Here’s the problem: Many organizations have a single Jenkins master and a limited number of build agents with no ability to auto-scale Jenkins to meet delivery team demands. The DevOps team is left guessing as to the number of build agents needed. As more teams onboard onto the pipeline, this scalability issue creates delivery bottlenecks. It’s a serious and all too common challenge for enterprise organizations. In this post, I’ll review the Jenkins problem in more detail and then propose a container-based CI/CD solution for using ephemeral Jenkins masters with Kubernetes.
The Jenkins Problem
In many organizations, Jenkins is implemented in one of two approaches: (1) centralized management (top-down effort) and (2) individual team management (grassroots effort).
This first approach involves deploying a single Jenkins master with multiple Jenkins agents that teams use to run their build workloads (typically on physical hardware or virtual machines) completely managed by a centralized team. Essentially, this centralized team attempts to solve and support all permutations each individual delivery team will need from a pipeline (e.g., build/deploy resources and plugins).

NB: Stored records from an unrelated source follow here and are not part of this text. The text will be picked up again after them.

/-- REAM_BOUNDARY latches the live counters as they stood at the boundary tick, which begin again from that instant, counts the ream, leaves
the length that the boundary tick put in use, and begins the jobs' late and uncounted sheets afresh; with no boundary to latch it does nothing (R117, R118). -/
def Sys2Proof.Claims.Reams : Prop :=
  (∀ (s : State) (b : Tbl Nat), s.live = true → s.boundary = some b →
    ∃ t, exec .reamBoundary s = .next t ∧ t.reams = s.reams + 1 ∧ t.sheetInReam = 0 ∧ t.boundary = none ∧ t.reamLen = s.reamLen ∧ t.reamNext = s.reamNext ∧
      t.ctr = s.since b ∧ t.ream = b ∧ ∀ j x, s.jobNums.contains j = true → s.job j = some x →
        ∃ y, t.job j = some y ∧ y.uncounted = 0 ∧ y.lateReam = b2n x.lateNow 1) ∧
  ∀ s : State, s.live = true → s.boundary = none → exec .reamBoundary s = .next s

/-- REPLAY_QUIESCE_DONE sets the job back to its last couch: semaphores, barriers and handles as recorded, nothing staged, and its stride
begins again at the next tick (R101, R103, R105, R112, R113).
Choices of the model: assumption 58. -/
def Obligations.Replays : Prop :=
  ∀ (s : State) (j : Nat) (x : Job) (q : Quiesce), s.live = true → s.clk.switching = .none → s.job j = some x → x.quiesce = some q →
    ((s.groupsOf j).all fun g => (s.group g).st != .evacuating) = true →
    ∃ t y, exec (.replayQuiesceDone j) s = .next t ∧ t.job j = some y ∧ y.sems = x.snap.sems ∧ y.bars = x.snap.bars ∧
      y.handles = x.snap.handles ∧ y.quiesce = none ∧ y.replaying = true ∧ y.begins = true ∧ y.seq = x.seq ∧ y.st = x.st ∧ y.sheet = 0 ∧
      y.areas = x.areas.map (fun c => (c.1, { c.2 with write := c.2.commit, staged := [] })) ∧ y.txCredits = putBack x.txCredits x.txSpent ∧
      y.blks = x.blks.map (fun c => (c.1, { c.2 with written := false }))
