/-! ### `setCore` -/

@[simp] theorem State.setCore_pins (s : State) (n : Nat) (x : CoreSt) : (s.setCore n x).pins = s.pins := rfl
@[simp] theorem State.setCore_clk (s : State) (n : Nat) (x : CoreSt) : (s.setCore n x).clk = s.clk := rfl
@[simp] theorem State.setCore_mills (s : State) (n : Nat) (x : CoreSt) : (s.setCore n x).mills = s.mills := rfl
@[simp] theorem State.setCore_hbms (s : State) (n : Nat) (x : CoreSt) : (s.setCore n x).hbms = s.hbms := rfl
@[simp] theorem State.setCore_boot (s : State) (n : Nat) (x : CoreSt) : (s.setCore n x).boot = s.boot := rfl
@[simp] theorem State.setCore_sec (s : State) (n : Nat) (x : CoreSt) : (s.setCore n x).sec = s.sec := rfl
@[simp] theorem State.setCore_grade (s : State) (n : Nat) (x : CoreSt) : (s.setCore n x).grade = s.grade := rfl
@[simp] theorem State.setCore_ready (s : State) (n : Nat) (x : CoreSt) : (s.setCore n x).ready = s.ready := rfl
@[simp] theorem State.setCore_portA (s : State) (n : Nat) (x : CoreSt) : (s.setCore n x).portA = s.portA := rfl
@[simp] theorem State.setCore_portB (s : State) (n : Nat) (x : CoreSt) : (s.setCore n x).portB = s.portB := rfl
@[simp] theorem State.setCore_eeprom (s : State) (n : Nat) (x : CoreSt) : (s.setCore n x).eeprom = s.eeprom := rfl
@[simp] theorem State.setCore_period (s : State) (n : Nat) (x : CoreSt) : (s.setCore n x).period = s.period := rfl
@[simp] theorem State.setCore_periodNext (s : State) (n : Nat) (x : CoreSt) : (s.setCore n x).periodNext = s.periodNext := rfl
@[simp] theorem State.setCore_periodSet (s : State) (n : Nat) (x : CoreSt) : (s.setCore n x).periodSet = s.periodSet := rfl
@[simp] theorem State.setCore_reamLen (s : State) (n : Nat) (x : CoreSt) : (s.setCore n x).reamLen = s.reamLen := rfl
@[simp] theorem State.setCore_reamNext (s : State) (n : Nat) (x : CoreSt) : (s.setCore n x).reamNext = s.reamNext := rfl
@[simp] theorem State.setCore_sheetInReam (s : State) (n : Nat) (x : CoreSt) : (s.setCore n x).sheetInReam = s.sheetInReam := rfl
@[simp] theorem State.setCore_boundary (s : State) (n : Nat) (x : CoreSt) : (s.setCore n x).boundary = s.boundary := rfl
@[simp] theorem State.setCore_reamOn (s : State) (n : Nat) (x : CoreSt) : (s.setCore n x).reamOn = s.reamOn := rfl
@[simp] theorem State.setCore_ticking (s : State) (n : Nat) (x : CoreSt) : (s.setCore n x).ticking = s.ticking := rfl
@[simp] theorem State.setCore_tick (s : State) (n : Nat) (x : CoreSt) : (s.setCore n x).tick = s.tick := rfl
@[simp] theorem State.setCore_reams (s : State) (n : Nat) (x : CoreSt) : (s.setCore n x).reams = s.reams := rfl
@[simp] theorem State.setCore_timeoutMs (s : State) (n : Nat) (x : CoreSt) : (s.setCore n x).timeoutMs = s.timeoutMs := rfl
@[simp] theorem State.setCore_selftestHours (s : State) (n : Nat) (x : CoreSt) : (s.setCore n x).selftestHours = s.selftestHours := rfl
@[simp] theorem State.setCore_admitA (s : State) (n : Nat) (x : CoreSt) : (s.setCore n x).admitA = s.admitA := rfl
@[simp] theorem State.setCore_admitB (s : State) (n : Nat) (x : CoreSt) : (s.setCore n x).admitB = s.admitB := rfl
@[simp] theorem State.setCore_quotaJobs (s : State) (n : Nat) (x : CoreSt) : (s.setCore n x).quotaJobs = s.quotaJobs := rfl
@[simp] theorem State.setCore_quotaCores (s : State) (n : Nat) (x : CoreSt) : (s.setCore n x).quotaCores = s.quotaCores := rfl
@[simp] theorem State.setCore_adminPort (s : State) (n : Nat) (x : CoreSt) : (s.setCore n x).adminPort = s.adminPort := rfl
@[simp] theorem State.setCore_admissions (s : State) (n : Nat) (x : CoreSt) : (s.setCore n x).admissions = s.admissions := rfl
@[simp] theorem State.setCore_jobs (s : State) (n : Nat) (x : CoreSt) : (s.setCore n x).jobs = s.jobs := rfl
@[simp] theorem State.setCore_groups (s : State) (n : Nat) (x : CoreSt) : (s.setCore n x).groups = s.groups := rfl
@[simp] theorem State.setCore_sparesUsed (s : State) (n : Nat) (x : CoreSt) : (s.setCore n x).sparesUsed = s.sparesUsed := rfl
@[simp] theorem State.setCore_units (s : State) (n : Nat) (x : CoreSt) : (s.setCore n x).units = s.units := rfl
@[simp] theorem State.setCore_sram (s : State) (n : Nat) (x : CoreSt) : (s.setCore n x).sram = s.sram := rfl
@[simp] theorem State.setCore_hbm (s : State) (n : Nat) (x : CoreSt) : (s.setCore n x).hbm = s.hbm := rfl
@[simp] theorem State.setCore_hbmTag (s : State) (n : Nat) (x : CoreSt) : (s.setCore n x).hbmTag = s.hbmTag := rfl
@[simp] theorem State.setCore_headboxes (s : State) (n : Nat) (x : CoreSt) : (s.setCore n x).headboxes = s.headboxes := rfl
@[simp] theorem State.setCore_ingest (s : State) (n : Nat) (x : CoreSt) : (s.setCore n x).ingest = s.ingest := rfl
@[simp] theorem State.setCore_ingestQ (s : State) (n : Nat) (x : CoreSt) : (s.setCore n x).ingestQ = s.ingestQ := rfl
@[simp] theorem State.setCore_ingestLast (s : State) (n : Nat) (x : CoreSt) : (s.setCore n x).ingestLast = s.ingestLast := rfl
@[simp] theorem State.setCore_passes (s : State) (n : Nat) (x : CoreSt) : (s.setCore n x).passes = s.passes := rfl
@[simp] theorem State.setCore_building (s : State) (n : Nat) (x : CoreSt) : (s.setCore n x).building = s.building := rfl
@[simp] theorem State.setCore_tableUnits (s : State) (n : Nat) (x : CoreSt) : (s.setCore n x).tableUnits = s.tableUnits := rfl
@[simp] theorem State.setCore_xcOrder (s : State) (n : Nat) (x : CoreSt) : (s.setCore n x).xcOrder = s.xcOrder := rfl
@[simp] theorem State.setCore_links (s : State) (n : Nat) (x : CoreSt) : (s.setCore n x).links = s.links := rfl
@[simp] theorem State.setCore_route (s : State) (n : Nat) (x : CoreSt) : (s.setCore n x).route = s.route := rfl
@[simp] theorem State.setCore_spans (s : State) (n : Nat) (x : CoreSt) : (s.setCore n x).spans = s.spans := rfl
@[simp] theorem State.setCore_tickGroup (s : State) (n : Nat) (x : CoreSt) : (s.setCore n x).tickGroup = s.tickGroup := rfl
@[simp] theorem State.setCore_ctr (s : State) (n : Nat) (x : CoreSt) : (s.setCore n x).ctr = s.ctr := rfl
@[simp] theorem State.setCore_ream (s : State) (n : Nat) (x : CoreSt) : (s.setCore n x).ream = s.ream := rfl
@[simp] theorem State.setCore_pcStorm (s : State) (n : Nat) (x : CoreSt) : (s.setCore n x).pcStorm = s.pcStorm := rfl
@[simp] theorem State.setCore_pcTag (s : State) (n : Nat) (x : CoreSt) : (s.setCore n x).pcTag = s.pcTag := rfl
@[simp] theorem State.setCore_stests (s : State) (n : Nat) (x : CoreSt) : (s.setCore n x).stests = s.stests := rfl
@[simp] theorem State.setCore_modTest (s : State) (n : Nat) (x : CoreSt) : (s.setCore n x).modTest = s.modTest := rfl
@[simp] theorem State.setCore_freeCtr (s : State) (n : Nat) (x : CoreSt) : (s.setCore n x).freeCtr = s.freeCtr := rfl
@[simp] theorem State.setCore_out (s : State) (n : Nat) (x : CoreSt) : (s.setCore n x).out = s.out := rfl
@[simp] theorem State.setCore_pending (s : State) (n : Nat) (x : CoreSt) : (s.setCore n x).pending = s.pending := rfl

In reality, this centrally managed approach doesn’t scale well as the demands for CI/CD grow in the organization. Building, configuring, and maintaining Jenkins agents for all of the organization’s CI/CD pipelines becomes difficult and risky to maintain. In addition, having a centralized Jenkins master can become a liability for the enterprise because it introduces a single point of failure -- if the single Jenkins master goes down, no team will be able to build, test, and deploy their applications. Limited scalability and downtime for the CI/CD orchestration are very costly. Just as importantly, having a central management team inhibits product teams’ ability to innovate and experiment with new Jenkins plugins or processes without first receiving change or update approval. The central team, in turn, often struggles to keep up with requests and update demands from the organization.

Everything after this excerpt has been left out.